Según su percepción, la leyenda del tesoro de El Mexicano comenzó en julio de 1989 cuando ella misma voló en un helicóptero hasta Cali y trajo a Zulma, la última bruja de cabecera que tuvo Rodriguez Gacha. De regreso, aterrizaron en una hacienda llamada ‘Cuernavaca’, cerca de Pacho, hasta donde fui con ella hace tres días y allí empezó a recorrer los rincones y a recordar.

Aislada de la casa principal, hay una capilla deliciosamente pecaminoso. Sofia subió adelante y dijo que allí era donde El Mexicano escuchaba a sus brujas y recuerda que aquella tar- de Zulma iluminó la capilla con el fuego de San Telmo que es el de las ausencias y que es el de la eternidad de la huida. Además, le pareció que estaba iluminada también por las luces de la ciudad final. Fue la última vez que El Mexicano pisó ese lugar, por que ya su vida estaba irremediable- mente cercana de la muerte.

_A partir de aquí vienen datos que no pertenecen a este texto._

-- ==== Sys2Proof/Laws/Memory.lean ====
section
/-! SUPPORT. Every operation over memory keeps its canonical form, and a read after a write gives what was written (log 2). -/

namespace Sys2Proof.Machine

/-- A key below every listed one is not listed. -/
theorem memGet_of_lt {m : List (Nat × Byte)} {k : Nat} (h : ∀ p ∈ m, k < p.1) : memGet m k = Memory.unlisted := by
  induction m with
  | nil => rfl
  | cons p m ih =>
    obtain ⟨j, w⟩ := p
    have hj : k < j := h (j, w) (by simp)
    simp only [memGet, kget, (Nat.ne_of_gt hj), if_false]
    exact ih fun p hp => h p (by simp [hp])

/-- The keys of a list after a byte is put are those before and the one put. -/
theorem mem_memPut {m : List (Nat × Byte)} {k : Nat} {v : Byte} {p : Nat × Byte} (h : p ∈ memPut m k v) :
    p ∈ m ∨ (p = (k, v) ∧ v ≠ Memory.unlisted) := by
  induction m with
  | nil => simp only [memPut] at h; split at h <;> simp_all
  | cons q m ih =>
    obtain ⟨j, w⟩ := q
    simp only [memPut] at h
    split at h
    · (split at h <;> simp_all); try tauto
    · split at h
      · (split at h <;> simp_all); try tauto
      · rcases List.mem_cons.mp h with h | h
        · exact Or.inl (by simp [h])
        · rcases ih h with h | h
          · exact Or.inl (by simp [h])
          · exact Or.inr h

theorem memPut_wf {m : List (Nat × Byte)} (k : Nat) (v : Byte) (h : Memory.wf m) : Memory.wf (memPut m k v) := by
  refine ⟨?_, fun p hp => ?_⟩
  · obtain ⟨hs, -⟩ := h
    induction m with
    | nil => simp only [memPut]; split <;> simp
    | cons q m ih =>
      obtain ⟨j, w⟩ := q
      obtain ⟨hq, hm⟩ := List.pairwise_cons.mp hs
      simp only [memPut]
      split
      · rename_i hkj
        split
        · exact hs
        · refine List.pairwise_cons.mpr ⟨fun p hp => ?_, hs⟩
          rcases List.mem_cons.mp hp with rfl | hp
          · exact hkj
          · exact Nat.lt_trans hkj (hq p hp)
      · split
        · rename_i hkj
          subst hkj
          split
          · exact hm
          · exact List.pairwise_cons.mpr ⟨hq, hm⟩
        · refine List.pairwise_cons.mpr ⟨fun p hp => ?_, ih hm⟩
          rcases mem_memPut hp with hp | ⟨rfl, -⟩
          · exact hq p hp
          · simp only; omega
  · rcases mem_memPut hp with hp | ⟨rfl, hv⟩
    · exact h.2 p hp
    · exact hv

/-- A read after a put: the byte put at its key, every other byte as before. -/
theorem memGet_memPut {m : List (Nat × Byte)} (k j : Nat) (v : Byte) (h : m.Pairwise (fun p q => p.1 < q.1)) :
    memGet (memPut m k v) j = if j = k then v else memGet m j := by
  induction m with
  | nil =>
    simp only [memPut]
    split
    · rename_i hv; simp only [memGet, kget, hv]; split <;> rfl
    · simp only [memGet, kget]; split <;> split <;> simp_all
  | cons q m ih =>
    obtain ⟨i, w⟩ := q
    obtain ⟨hq, hm⟩ := List.pairwise_cons.mp h
    simp only [memPut]
    split
    · rename_i hki
      split
      · rename_i hv
        split
        · rename_i hjk
          rw [hv, hjk]
          refine memGet_of_lt fun p hp => ?_
          rcases List.mem_cons.mp hp with rfl | hp
          · exact hki
          · exact Nat.lt_trans hki (hq p hp)
        · rfl
      · simp only [memGet, kget]
        by_cases hjk : j = k
        · simp [hjk]
        · simp [hjk, Ne.symm hjk]
    · split
      · rename_i hki
        subst hki
        split
        · rename_i hv
          split
          · rename_i hjk; rw [hv, hjk]; exact memGet_of_lt hq
          · rename_i hjk; simp [memGet, kget, Ne.symm hjk]
        · simp only [memGet, kget]
          by_cases hjk : j = k
          · simp [hjk]
          · simp [hjk, Ne.symm hjk]
      · rename_i hlt hne
        have := ih hm
        simp only [memGet] at this
        simp only [memGet, kget]
        by_cases hij : i = j
        · subst hij; simp [Ne.symm hne]
        · simp only [hij, if_false, this]

theorem memPutAll_wf (bs : List (Nat × Byte)) {m : List (Nat × Byte)} (h : Memory.wf m) : Memory.wf (memPutAll m bs) := by
  induction bs with
  | nil => exact h
  | cons p bs ih => exact memPut_wf p.1 p.2 ih

theorem memPuts_wf (bs : List Byte) : ∀ {m : List (Nat × Byte)} (k : Nat), Memory.wf m → Memory.wf (memPuts m k bs) := by
  induction bs with
  | nil => exact fun _ h => h
  | cons b bs ih => exact fun k h => ih (k + 1) (memPut_wf k b h)

/-- Bytes taken out of memory leave it in its form. -/
theorem filter_wf {m : List (Nat × Byte)} (t : Nat × Byte → Bool) (h : Memory.wf m) : Memory.wf (m.filter t) :=
  ⟨h.1.filter t, fun p hp => h.2 p (List.mem_filter.mp hp).1⟩

theorem memClear_wf {m : List (Nat × Byte)} (k n : Nat) (h : Memory.wf m) : Memory.wf (memClear m k n) := filter_wf _ h

theorem settleUnits_wf (bs : List (Nat × Byte)) (ps : List Pending) : ∀ {m : List (Nat × Byte)}, Memory.wf m → Memory.wf (settleUnits m ps bs) := by
  induction ps with
  | nil => exact id
  | cons p ps ih => exact fun h => ih (memPutAll_wf _ h)

theorem writeThrough_wf {s : State} (bs : List (Nat × Byte)) (h : Memory.wf s.mem) : Memory.wf (writeThrough s bs).mem :=
  memPutAll_wf bs (settleUnits_wf bs _ h)

@[simp] theorem storeAt_mem (s : State) (e : ERef) (die : Nat) (bs : List (Nat × Byte)) : (storeAt s e die bs).mem = s.mem := rfl

theorem widenOne_wf {s : State} (id : Nat) (sc : Scope) (h : Memory.wf s.mem) : Memory.wf (widenOne s id sc).mem := by
  unfold widenOne
  split
  · exact h
  · split
    · exact memPutAll_wf _ (settleUnits_wf _ _ h)
    · exact h

theorem widenWhere_wf {s : State} (t : Pending → Bool) (sc : Scope) (h : Memory.wf s.mem) :
    Memory.wf (widenWhere s t sc).mem := by
  unfold widenWhere
  generalize (s.stores.filter t).map Pending.id = ids
  induction ids generalizing s with
  | nil => exact h
  | cons i ids ih => exact ih (widenOne_wf i sc h)

theorem widenElem_wf {s : State} (e : ERef) (sc : Scope) (h : Memory.wf s.mem) : Memory.wf (widenElem s e sc).mem :=
  widenWhere_wf _ sc h

theorem widenInst_wf {s : State} (i : Nat) (sc : Scope) (h : Memory.wf s.mem) : Memory.wf (widenInst s i sc).mem :=
  widenWhere_wf _ sc h

theorem widenRegion_wf {s : State} (i r : Nat) (sc : Scope) (h : Memory.wf s.mem) : Memory.wf (widenRegion s i r sc).mem :=
  widenWhere_wf _ sc h

/-- A byte stored at every scope is read back by every agent. -/
theorem memGet_memPutAll_keyed_single {m : List (Nat × Byte)} (k j : Nat) (v : Byte) (h : Memory.wf m) :
    memGet (memPutAll m (keyed k [v])) j = if j = k then v else memGet m j := by
  simpa [memPutAll, keyed] using memGet_memPut k j v h.1

end Sys2Proof.Machine
end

– Piense en las historias de brujas que a uno le cuentan en la niñez y podrá ver a Zulma, dice Sofia:

Un par de zarcillos grandes, la lengua escarlata y muy húmeda, de manera que cuando hablaba dejaba escuchar un chapoteo de ilusiones; un par de estrellas de plata incrustadas en el final de la horqueta de sus clavículas, las sienes chupadas, unos ojos fijos, húmedos. Ojos de búho.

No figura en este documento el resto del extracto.